@[simp] theorem State.storeBytesGo_kept (s : State) (x1 : Nat) (x2 : Nat) (x3 : List Byte) :
    ((State.storeBytesGo s x1 x2 x3)).kept = s.kept := by
  induction x1 generalizing s x2 x3 with
  | zero => simp [State.storeBytesGo]
  | succ n ih =>
    cases x3 with
    | nil => simp [State.storeBytesGo]
    | cons b bs =>
      rw [State.storeBytesGo, ih]; split
      · simp
      · rcases h : s.load (x2 - x2 % 8) true with ⟨r, t⟩
        have k := State.load_kept s (x2 - x2 % 8) true; simp_all
      · simp

@[simp] theorem State.storeBytes_kept (s : State) (a : Nat) (bs : List Byte) :
    ((State.storeBytes s a bs)).kept = s.kept := by
  simp [State.storeBytes]

/-! Armature -/

@[simp] theorem State.stageSend_kept (s : State) (c : Coll) :
    ((State.stageSend s c)).kept = s.kept := by
  unfold State.stageSend; apply foldl_kept; intro s y; split
  · rename_i dev _
    rcases h : s.mkMsg c.mtype dev c.ctx c.tag c.value (opsField c.ops) c.dim c.subject with ⟨m, t⟩
    have k := State.mkMsg_kept s c.mtype dev c.ctx c.tag c.value (opsField c.ops) c.dim c.subject
    rw [h] at k; dsimp only; split <;> simp_all
  · rfl

@[simp] theorem State.stageRelay_kept (s : State) (c : Coll) (h : Heard) :
    ((State.stageRelay s c h)).kept = s.kept := by
  simp [State.stageRelay]; (repeat' split) <;> simp_all

@[simp] theorem State.collRun_kept (x0 : Nat) (x1 : State) (x2 : Coll) :
    ((State.collRun x0 x1 x2).1).kept = x1.kept := by
  induction x0 generalizing x1 x2 with
  | zero => simp [State.collRun]
  | succ n ih =>
    rw [State.collRun]; split
    · rfl
    · split
      · rfl
      · rfl
      · dsimp only; rw [ih]; split <;> simp

@[simp] theorem State.dropColl_kept (s : State) (mtype : Nat) (tag : Nat) :
    ((State.dropColl s mtype tag)).kept = s.kept := by
  simp [State.dropColl]

@[simp] theorem State.putColl_kept (s : State) (c : Coll) :
    ((State.putColl s c)).kept = s.kept := by
  simp [State.putColl]

@[simp] theorem State.collEnd_kept (s : State) (tag : Nat) (status : Nat) :
    ((State.collEnd s tag status)).kept = s.kept := by
  simp [State.collEnd]

@[simp] theorem State.collPost_kept (s : State) (mtype : Nat) (tag : Nat) (ctx : Nat) (subject : Word) (ops : List Nat) (group : List (Nat × Nat)) (value : List Word) (purpose : Nat) (poster : optParam (Nat × Nat × Nat × Nat) (0, 0, 0, 0)) (kind : optParam Nat 3) :
    ((State.collPost s mtype tag ctx subject ops group value purpose poster kind)).kept = s.kept := by
  unfold State.collPost; (repeat' first
      | (simp; done)
      | (intro _)
      | split
      | (rw [foldl_kept _ _ _ ?_])
      | (simp_all; done)
      | simp)

@[simp] theorem State.collHear_kept (s : State) (l : Nat) (m : ArmMsg) :
    ((State.collHear s l m)).kept = s.kept := by
  unfold State.collHear; split <;> simp

/-! Seal -/

@[simp] theorem State.setUnit_kept (s : State) (u : SealUnit) :
    ((State.setUnit s u)).kept = s.kept := by
  simp [State.setUnit]

@[simp] theorem State.refreshSeq_kept (s : State) (ctx : Nat) (next : Nat) :
    ((State.refreshSeq s ctx next)).kept = s.kept := by
  simp [State.refreshSeq]

@[simp] theorem State.sealRegister_kept (s : State) (ctx : Nat) (kind : Nat) (seq : Nat) (first : Nat) (last : Nat) (group : List (Nat × Nat)) :
    ((State.sealRegister s ctx kind seq first last group)).kept = s.kept := by
  simp [State.sealRegister]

--- --- ---

* **DESCRIPTION OF THE TASK**
Could you return, word for word, only the lines running from the first line of the material above to the line that contains "cases x3 with", inclusive?

* **SOLVED PROBLEM**
@[simp] theorem State.storeBytesGo_kept (s : State) (x1 : Nat) (x2 : Nat) (x3 : List Byte) :
    ((State.storeBytesGo s x1 x2 x3)).kept = s.kept := by
  induction x1 generalizing s x2 x3 with
  | zero => simp [State.storeBytesGo]
  | succ n ih =>
    cases x3 with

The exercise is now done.